Repository files navigation

Pyex

A Python 3 interpreter written in Elixir, designed as an execution substrate for agent loops. The interpreter is a pure function on the BEAM. Capabilities are values you pass in.

Pyex.run!("sorted([3, 1, 2])")
# => [1, 2, 3]

Why this exists

Pyex exists for one shape of problem: running Python written by, or on behalf of, a language model — including the loop logic itself. Tool calls, planners, controllers, retries, evaluation harnesses. The kind of code an agent emits to act on the world, and the kind of code that decides what the agent does next.

The design constraint is that running this code should be a function call. Not a request to a sandbox service, not a cold container, not a serialized round-trip to a worker pool.
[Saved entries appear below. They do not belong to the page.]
-- ==== Sys2Proof/Machine/Quant.lean ====
section
/-!
DEFINITION. The quantiser (05 R116 to R134, 07 R186 to R188): exponent registers, quantisation,
dequantisation, exponents from data, the gradient of a quantisation, and the integer rescale.
-/

namespace Sys2Proof.Machine

/-! ## Issue -/

/-- A quantiser instruction: it runs in order from a queue of two (05 R131). `reads` are the bobbin
bytes it reads, as (offset, length, cycle after its start). -/
def effQuant (h : Hdr) (opc busy lat : Nat) (enc : Option Nat) (dests : List Dest) (exc : List Raise)
    (stall : List Stall) (reads : List (Nat × Nat × Nat)) (wrs : List Wr) (fl : Flags) (s : State) : Eff :=
  let x := s.sp h.sp
  let st := queueStart x.clk x.qq
  { mkEff h .v 4 opc s with
    enc, dests, exc, stall := stall ++ queueStall x.clk x.qq
    acts := [.quant { at_ := x.clk, busy := st + busy, due := st + lat
                      reads := reads.map fun r => (r.1, r.2.1, st + r.2.2), wrs, flags := fl }] }

/-- Results of the other units into a v register come first. -/
def Spindle.wawQuant (x : Spindle) (vd : Fin 32) : List Stall :=
  if (x.vpend ++ x.rq).any fun q => q.wrs.any (Wr.isV vd) then [.operands] else []

/-! ## Scale exponents (05 R116, R117) -/

/-- An exponent held in 8 bits; `none` is the NaN scale −128. -/
def expOf (b : Nat) : Option Int := if b % 256 = 128 then none else some (signedOf 8 (b % 256))

/-- An exponent from an E8M0 byte. -/
def expOfE8 (b : Nat) : Option Int := if b = 255 then none else some ((b : Int) - 127)

/-- `emov` (05 R117). -/
def effEmov (h : Hdr) (k : Fin 8) (ra : Fin 32) (s : State) : Eff :=
  let x := s.sp h.sp
  effQuant h 0x20 1 2 none [.e k] [] (x.needS [ra]) [] [.e k ((x.rs ra).setWidth 8)] noFlags s

/-- `emovs` (05 R117). -/
def effEmovs (h : Hdr) (rd : Fin 32) (k : Fin 8) (s : State) : Eff :=
  let x := s.sp h.sp
  effQuant h 0x21 1 2 none [.s rd] [] (x.needE [k]) [] [.s rd ((x.e.get k).signExtend 64)] noFlags s

/-- `eadd` (05 R117, 07 R188). -/
def effEadd (h : Hdr) (k j : Fin 8) (imm : BitVec 8) (s : State) : Eff :=
  let x := s.sp h.sp
  let (v, g) := match expOf (x.e.get j).toNat with
    | none => ((0x80 : Byte), noFlags)
    | some e =>
      let (y, sat) := clampTo (-127) 127 (e + imm.toInt)
      (BitVec.ofInt 8 y, flagOF.when sat)
  effQuant h 0x22 1 2 none [.e k] [] (x.needE [j]) [] [.e k v] g s

/-! ## Granularity (05 R120) -/

/-- The formats of R119's quantise row. -/
def quantFmt : Fmt → Bool
  | .e4m3 | .e5m2 | .e3m2 | .e2m3 | .e2m1 | .bf16 | .fp16 | .i8 | .u8 | .i4 => true
  | _ => false

/-- FORMAT of a narrow format and a granularity (05 R119, R120). -/
def quantRaise (f : Fmt) (blocks : Bool) : List Raise :=
  raiseIf (f != .rsv && !quantFmt f) .format 0x01 ++ raiseIf (blocks && !fmtScalable f) .format 0x02 ++
  raiseIf (f == .rsv) .format 0x05

def granBlocks : Gran → Bool
  | .blk => true
  | .blks _ => true
  | _ => false

/-- Exponent of element (`i`, `j`) from registers (05 R120). -/
def granExp (x : Spindle) (g : Gran) (i j : Fin 128) : Option Int :=
  match g with
  | .tensor k => expOf (x.e.get k).toNat
  | .col vb => expOf ((x.v.get vb).get j).toNat
  | .row vb => expOf ((x.v.get vb).get i).toNat
  | _ => some 0

/-- Stalls on the registers and the area a granularity names. -/
def granStall (s : State) (p : Fin 136) (g : Gran) : List Stall :=
  let x := s.sp p
  match g with
  | .tensor k => x.needE [k]
  | .col vb => x.needV [vb]
  | .row vb => x.needV [vb]
  | .blk => []
  | .blks sb => x.needS [sb] ++ readStall s p ((x.rs sb).toNat - bobbinBase p) 512

/-- Checks of the area of `blks` (05 R121). -/
def granRaise (x : Spindle) (p : Fin 136) (g : Gran) : List Raise :=
  match g with
  | .blks sb => bobbinRaise p (x.rs sb).toNat 512 16 0x01
  | _ => []

/-- The 512 scale bytes of a `blks` area. -/
def granArea (x : Spindle) (p : Fin 136) (g : Gran) : List Byte :=
  match g with
  | .blks sb => cellsRead x.bobbin ((x.rs sb).toNat - bobbinBase p) 512
  | _ => []

/-- Bobbin reads of the area. -/
def granReads (x : Spindle) (p : Fin 136) (g : Gran) : List (Nat × Nat × Nat) :=
  match g with
  | .blks sb => [((x.rs sb).toNat - bobbinBase p, 512, 0)]
  | _ => []

/-! ## Quantisation (05 R118, R121, R123) -/

/-- One element quantised with an exponent. -/
def quantElem (f : Fmt) (satInf : Bool) (rm : RM) (r : Nat) (e : Option Int) (x : Lane) : Nat × Flags :=
  match e with
  | none => (0, flagNV)
  | some k => encode f satInf rm r ((f32 x).scale (-k))

/-- A row of 128 lanes quantised: codes, the row's four scale codes and the flags. -/
def quantRow (f : Fmt) (satInf : Bool) (rm : RM) (rnd : Nat → Nat) (g : Gran) (area : List Byte)
    (exps : Fin 128 → Option Int) (i : Nat) (row : VReg) : List Nat × List Nat × Flags :=
  let ls := row.toList
  let scales := (List.range 4).map fun b => match g with
    | .blk => blockScale f (((ls.drop (32 * b)).take 32).map f32)
    | _ => ((area.getD (4 * i + b) 0).toNat, noFlags)
  let cells := (List.finRange 128).map fun j =>
    let e := if (granBlocks g) then expOfE8 (scales.getD (j.val / 32) (0, noFlags)).1 else exps j
    quantElem f satInf rm (rnd j.val) e (row.get j)
  (cells.map (·.1), scales.map (·.1),
   Flags.or (orFlags (scales.map (·.2))) (orFlags (cells.map (·.2))))

/-- `qnt` (05 R121). -/
def effQnt (h : Hdr) (ra vs : Fin 32) (fmt : Fmt) (rm : RM) (satInf : Bool) (g : Gran) (ix : Fin 32)
    (s : State) : Eff :=
  let x := s.sp h.sp
  let n := 16 * fmtWidth fmt
  let o := offOf x h.sp ra
  let r := quantRow fmt satInf rm (x.rnd (x.rs ix)) g [] (fun j => granExp x g 0 j) 0 (x.v.get vs)
  effQuant h 0x28 1 6 (indexEnc rm ix) []
    (bobbinRaise h.sp (x.rs ra).toNat n 16 0x01 ++
      raiseIf (fmt != .rsv && !quantFmt fmt) .format 0x01 ++ raiseIf (granBlocks g) .format 0x02 ++
      raiseIf (fmt == .rsv) .format 0x05 ++ raiseIf (rm == .rha) .format 0x06)
    (x.needS [ra, ix] ++ x.needV [vs] ++ (if (granBlocks g) then [] else granStall s h.sp g) ++
      writeStall s h.sp o n) []
    [.mem o (packBytes (fmtWidth fmt) r.1)] r.2.2 s

/-- Writes of rows 0 to `n - 1` of a hank image with their scale bytes where scaled (05 R121). -/
def imageWrites (o : Nat) (f : Fmt) (scaled : Bool) (rows : List (List Nat × List Nat)) : List Wr :=
  .mem o (rows.flatMap fun r => packBytes (fmtWidth f) r.1) ::
    (if scaled then [.mem (o + hankBytes f) (rows.flatMap fun r => r.2.map (BitVec.ofNat 8 ·))] else [])

/-- Ranges of the first `n` rows of a hank image with its scale bytes where scaled, as (offset, length). -/
def imageRanges (o : Nat) (f : Fmt) (scaled : Bool) (n : Nat) : List (Nat × Nat) :=
  (o, n * hankPitch f) :: (if scaled then [(o + hankBytes f, 512)] else [])

/-- ILLEGAL 0x06 and ALIGN of a hank image (05 R121, 07 R187); a code 0xF counts as 8 bits wide (log 138). -/
def imageRaise (x : Spindle) (p : Fin 136) (ra : Fin 32) (f : Fmt) (scaled : Bool) (n : Nat) : List Raise :=
  (if bobbinBase p ≤ (x.rs ra).toNat then rangesRaise (imageRanges (offOf x p ra) f scaled n)
   else [{ exc := .illegal, detail := 0x06 }]) ++
  raiseIf ((x.rs ra).toNat % 16 != 0) .align 0x01

/-- `qntt` (05 R121). -/
def effQntt (h : Hdr) (ra : Fin 32) (ct : Fin 4) (n : Num7) (fmt : Fmt) (rm : RM) (satInf : Bool)
    (g : Gran) (ix : Fin 32) (s : State) : Eff :=
  let x := s.sp h.sp
  let k := count7 x n
  let o := offOf x h.sp ra
  let area := granArea x h.sp g
  let rows := ((List.finRange 128).take k).map fun i =>
    quantRow fmt satInf rm (fun j => x.rnd (x.rs ix) (128 * i.val + j)) g area (granExp x g i) i.val
      ((x.tile.get ct).rows.get i)
  effQuant h 0x29 128 140 (indexEnc rm ix) []
    (countRaise k ++ imageRaise x h.sp ra fmt (granBlocks g) k ++ granRaise x h.sp g ++
      raiseIf (fmt != .rsv && !quantFmt fmt) .format 0x01 ++ raiseIf (granBlocks g && !fmtScalable fmt) .format 0x02 ++
      fpRaise x [ct] ++ raiseIf (fmt == .rsv) .format 0x05 ++ raiseIf (rm == .rha) .format 0x06)
    (x.needS (ra :: ix :: num7Regs n) ++ x.needTile [ct] ++ granStall s h.sp g ++
      (imageRanges o fmt (granBlocks g) k).flatMap fun r => writeStall s h.sp r.1 r.2)
    (granReads x h.sp g)
    (imageWrites o fmt (granBlocks g) (rows.map fun r => (r.1, r.2.1))) (orFlags (rows.map fun r => r.2.2)) s

/-! ## Exponents from data (05 R122) -/

/-- The exponent of a group with its flags: 0 for zeros, −128 with NV for a NaN or an infinity. -/
def groupByte (f : Fmt) (xs : List Ext) : Byte × Flags :=
  let (a, bad) := largest xs
  if bad then (0x80, flagNV)
  else match groupExp f a with
    | none => (0, noFlags)
    | some (k, c) => (BitVec.ofInt 8 k, flagOF.when c)

/-- An exponent in a v register lane (05 R117). -/
def expLane (b : Byte) : Lane := b.signExtend 32

def qdstBlocks : QDst → Bool
  | .blk => true
  | .blks => true
  | _ => false

/-- The formats of `qexp` (07 R187). -/
def expFmt (f : Fmt) : Bool := quantFmt f && f != .bf16 && f != .fp16

/-- `qexp` (05 R122). An INT-tagged tile is refused as at `qntt`. -/
def effQexp (h : Hdr) (dst : QDst) (ct : Fin 4) (n : Num7) (fmt : Fmt) (s : State) : Eff :=
  let x := s.sp h.sp
  let k := count7 x n
  let t := x.tile.get ct
  let rows : List (List Ext) := (List.range k).map fun i => ((t.rows.toList.getD i (rep 128 0)).toList).map f32
  let exc := countRaise k ++ raiseIf (!expFmt fmt) .format 0x01 ++
    raiseIf (qdstBlocks dst) .format 0x02 ++ fpRaise x [ct]
  let need := x.needS (num7Regs n) ++ x.needTile [ct]
  match dst with
  | .tensor e =>
    let r := groupByte fmt rows.flatten
    effQuant h 0x2A 128 140 none [.e e] exc need [] [.e e r.1] r.2 s
  | .col vd =>
    let out : Vector (Byte × Flags) 128 := vecOf 128 fun j => groupByte fmt (rows.map fun r => r.getD j.val .zero)
    effQuant h 0x2A 128 140 none [.v vd] exc (need ++ x.wawQuant vd) []
      [.v vd (vecOf 128 fun j => expLane (out.get j).1)] (orFlags (out.toList.map (·.2))) s
  | .row vd =>
    let out : Vector (Byte × Flags) 128 := vecOf 128 fun i => groupByte fmt (rows.getD i.val [])
    effQuant h 0x2A 128 140 none [.v vd] exc (need ++ x.needV [vd] ++ x.wawQuant vd) []
      [.v vd (vecOf 128 fun i => if i.val < k then expLane (out.get i).1 else (x.v.get vd).get i)]
      (orFlags (out.toList.map (·.2))) s
  | _ => effQuant h 0x2A 128 140 none [] exc need [] [] noFlags s

/-! ## Dequantisation (05 R118, R123, R124) -/

/-- One element dequantised. -/
def dequantElem (f : Fmt) (e : Option Int) (c : Nat) : Lane × Flags :=
  match e with
  | none => (nan32, flagNV)
  | some k => rne32 ((decode f c).scale k)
Capabilities the program can use — files, network, database, app-specific tools — should be values the host hands in, not endpoints behind an RPC.

That constraint matters most when the agent is non-interactive. When no human is reviewing each step, the trust boundary is the only thing between the model and the host system. Pyex is built so the boundary is small, statically checkable, and the same shape as the ordinary BEAM process boundary you already operate.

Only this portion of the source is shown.